WORK INSTRUCTIONS ▸ Of the lines below, write out exactly those from the line with "refine keepsTakers_next (s.takers_access" through the line with "theorem portAnswered_writeYield (s", both included, and skip the rest.

Data extracted from a collection:
theorem keepsTakers_execSweepExamination (s : State) : KeepsTakers s (execSweepExamination s) := by
  unfold execSweepExamination
  split
  · refine keepsTakers_next ?_
    unfold State.examine
    split
    · rfl
    · split <;> rfl
  all_goals exact keepsTakers_next rfl

theorem keepsTakers_execClearingFree (s : State) : KeepsTakers s (execClearingFree s) := by
  unfold execClearingFree
  split
  · exact keepsTakers_next (s.takers_free _)
  all_goals exact keepsTakers_next rfl

theorem keepsTakers_execResetDirectoryCompletion (s : State) :
    KeepsTakers s (execResetDirectoryCompletion s) := by
  unfold execResetDirectoryCompletion
  split <;> exact keepsTakers_next rfl

theorem keepsTakers_execNextCycleChoice (n : StringNo) (s : State) :
    KeepsTakers s (execNextCycleChoice n s) := by
  unfold execNextCycleChoice
  split <;> exact keepsTakers_next rfl

theorem keepsTakers_execScanEnd (n : StringNo) (samples : BitVec 54) (s : State) :
    KeepsTakers s (execScanEnd n samples s) := by
  unfold execScanEnd
  split
  · exact keepsTakers_next (s.takers_endScan n samples)
  · exact keepsTakers_next rfl

theorem keepsTakers_execRollCallEnd (n : StringNo) (samples : BitVec 27) (s : State) :
    KeepsTakers s (execRollCallEnd n samples s) := by
  unfold execRollCallEnd
  split
  · exact keepsTakers_next (s.takers_endRollCall n _ samples)
  all_goals exact keepsTakers_next rfl

theorem keepsTakers_execWakeHold (n : StringNo) (s : State) : KeepsTakers s (execWakeHold n s) := by
  unfold execWakeHold
  split <;> exact keepsTakers_next rfl

theorem keepsTakers_execTick (s : State) : KeepsTakers s (execTick s) := by
  refine keepsTakers_next ?_
  split <;> rfl

theorem keepsTakers_execFirstExpiry (e : EntryNo) (s : State) :
    KeepsTakers s (execFirstExpiry e s) := by
  unfold execFirstExpiry
  split
  · exact keepsTakers_next rfl
  · split
    · refine keepsTakers_next ?_
      split <;> rfl
    · exact keepsTakers_next rfl

theorem State.takers_takeSecondExpiry (s : State) (e : EntryNo) (b : Entry) (v : Service)
    (l : RunningLimit) : (s.takeSecondExpiry e b v l).takers = s.takers := by
  unfold State.takeSecondExpiry
  split <;> simp

theorem keepsTakers_execSecondExpiry (e : EntryNo) (s : State) :
    KeepsTakers s (execSecondExpiry e s) := by
  unfold execSecondExpiry
  split
  · exact keepsTakers_next rfl
  · split
    · refine keepsTakers_next ?_
      split
      · rfl
      · exact s.takers_takeSecondExpiry e _ _ _
    · exact keepsTakers_next rfl

theorem keepsTakers_execResetnRelease (held : Nat) (s : State) :
    KeepsTakers s (execResetnRelease held s) := by
  unfold execResetnRelease
  split
  · split
    · intro s' hs'; cases hs'
    · exact keepsTakers_next rfl
  · exact keepsTakers_next rfl

/-! ### The management words beside GO -/

theorem State.takers_access (s : State) {f : State → State} (hf : (f s).takers = s.takers) :
    (s.access f).takers = s.takers := by
  unfold State.access
  split
  · rfl
  · exact hf

theorem keepsTakers_execCmdWrite (k : Fin 8) (v : Word) (s : State) :
    KeepsTakers s (execCmdWrite k v s) := by
  refine keepsTakers_next (s.takers_access ?_)
  unfold State.writeCmd
  split <;> rfl

theorem keepsTakers_execMctlWrite (v : Word) (s : State) : KeepsTakers s (execMctlWrite v s) :=
  keepsTakers_next (s.takers_access rfl)

theorem keepsTakers_execMstatRead (s : State) : KeepsTakers s (execMstatRead s) := by
  refine keepsTakers_next ?_
  split <;> rfl

end Sys2Proof.Machine
end

section
/-! PROOFS. What each command can do to a taker port, said once (R48 to R50, R56, R68, R70, R74). -/

namespace Sys2Proof.Claims

open Sys2Proof.Machine

/-! ### The writes to a taker window -/

theorem portAnswered_writeDone (s : State) (t : Taker) (v : Word) :
    ∃ a, PortAnswered s (s.writeDone t v) t a (fun p => { p with lastDone := v }) := by
  unfold State.writeDone
  split
  · exact ⟨_, portAnswered_recordDone rfl t v _⟩
  · exact ⟨_, portAnswered_recordDone (s.takers_doneEffect t _) t v _⟩

theorem portAnswered_recordYield {s u : State} (hu : u.takers = s.takers) (t : Taker) (v : Word)
    (a : Answer) : PortAnswered s (u.recordYield t v a) t a (fun p => { p with lastYield := v }) :=
  portAnswered_setPort hu t a fun p => { p with lastYield := v }

theorem portAnswered_writeYield (s : State) (t : Taker) (v : Word) :
    ∃ a, PortAnswered s (s.writeYield t v) t a (fun p => { p with lastYield := v }) := by
  unfold State.writeYield
  split
  · exact ⟨_, portAnswered_recordYield rfl t v _⟩
  · exact ⟨_, portAnswered_recordYield (s.takers_yieldEffect t _) t v _⟩

theorem portAnswered_recordPost {s u : State} (hu : u.takers = s.takers) (t : Taker) (v : Word)
    (a : Answer) : PortAnswered s (u.recordPost t v a) t a (fun p => { p with lastPost := v }) :=
  portAnswered_setPort hu t a fun p => { p with lastPost := v }

theorem portAnswered_writePost (s : State) (t : Taker) (v : Word) :
    ∃ a, PortAnswered s (s.writePost t v) t a (fun p => { p with lastPost := v }) := by
  unfold State.writePost
  split
  · exact ⟨_, portAnswered_recordPost rfl t v _⟩
  · exact ⟨_, portAnswered_recordPost (s.takers_postEffect t _) t v _⟩

theorem portAnswered_writeFloor (s : State) (t : Taker) (v : Word) :
    ∃ a k, PortAnswered s (s.writeFloor t v) t a (fun p => { p with floor := k }) := by
  unfold State.writeFloor
  split
  · exact ⟨.range, (s.port t).floor,
      portAnswered_setPort (u := s) rfl t .range fun p => { p with floor := (s.port t).floor }⟩
  · rename_i k _
    exact ⟨.ok, k, portAnswered_setPort (u := s) rfl t .ok fun p => { p with floor := k }⟩

theorem portAnswered_writeTreset (s : State) (t : Taker) (v : Word) :
    PortAnswered s (s.writeTreset t v) t .ok (fun p => { p with floor := 0, lastTreset := v }) := by
  refine portAnswered_setPort ?_ t .ok fun p => { p with floor := 0, lastTreset := v }
  split
  · rfl
  · exact s.takers_giveBackAll t

/-! ### The reads of CLAIM and PEEK -/

/-- The ports after reads: each as it was, but for the word it returned. -/
def PortsRead (s s' : State) : Prop := ∀ t, ∃ w, s'.port t = { s.port t with readData := w }

theorem portsRead_refl (s : State) : PortsRead s s := fun t => ⟨(s.port t).readData, rfl⟩

theorem portsRead_trans {s u s' : State} (h : PortsRead s u) (h' : PortsRead u s') :
    PortsRead s s' := by
  intro t
  obtain ⟨_, hu⟩ := h t
  obtain ⟨w, hs'⟩ := h' t
  exact ⟨w, by rw [hs', hu]⟩

theorem portsRead_returnRead {s u : State} (hu : u.takers = s.takers) (t : Taker) (w : Word) :
    PortsRead s (u.returnRead t w) := by
  intro t'
  have hport : u.port t' = s.port t' := by simp only [State.port, hu]
  rw [← hport, State.returnRead, State.port_setPort]
  split
  · subst_vars; exact ⟨_, rfl⟩
  · exact ⟨_, rfl⟩

theorem portsRead_claimOne (s : State) (t : Taker) : PortsRead s (s.claimOne t) := by
  refine portsRead_returnRead ?_ t _
  dsimp only
  split <;> simp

PROBLEM SOLUTION ▸
  refine keepsTakers_next (s.takers_access ?_)
  unfold State.writeCmd
  split <;> rfl

theorem keepsTakers_execMctlWrite (v : Word) (s : State) : KeepsTakers s (execMctlWrite v s) :=
  keepsTakers_next (s.takers_access rfl)

theorem keepsTakers_execMstatRead (s : State) : KeepsTakers s (execMstatRead s) := by
  refine keepsTakers_next ?_
  split <;> rfl

end Sys2Proof.Machine
end

section
/-! PROOFS. What each command can do to a taker port, said once (R48 to R50, R56, R68, R70, R74). -/

namespace Sys2Proof.Claims

open Sys2Proof.Machine

/-! ### The writes to a taker window -/

theorem portAnswered_writeDone (s : State) (t : Taker) (v : Word) :
    ∃ a, PortAnswered s (s.writeDone t v) t a (fun p => { p with lastDone := v }) := by
  unfold State.writeDone
  split
  · exact ⟨_, portAnswered_recordDone rfl t v _⟩
  · exact ⟨_, portAnswered_recordDone (s.takers_doneEffect t _) t v _⟩

theorem portAnswered_recordYield {s u : State} (hu : u.takers = s.takers) (t : Taker) (v : Word)
    (a : Answer) : PortAnswered s (u.recordYield t v a) t a (fun p => { p with lastYield := v }) :=
  portAnswered_setPort hu t a fun p => { p with lastYield := v }

theorem portAnswered_writeYield (s : State) (t : Taker) (v : Word) :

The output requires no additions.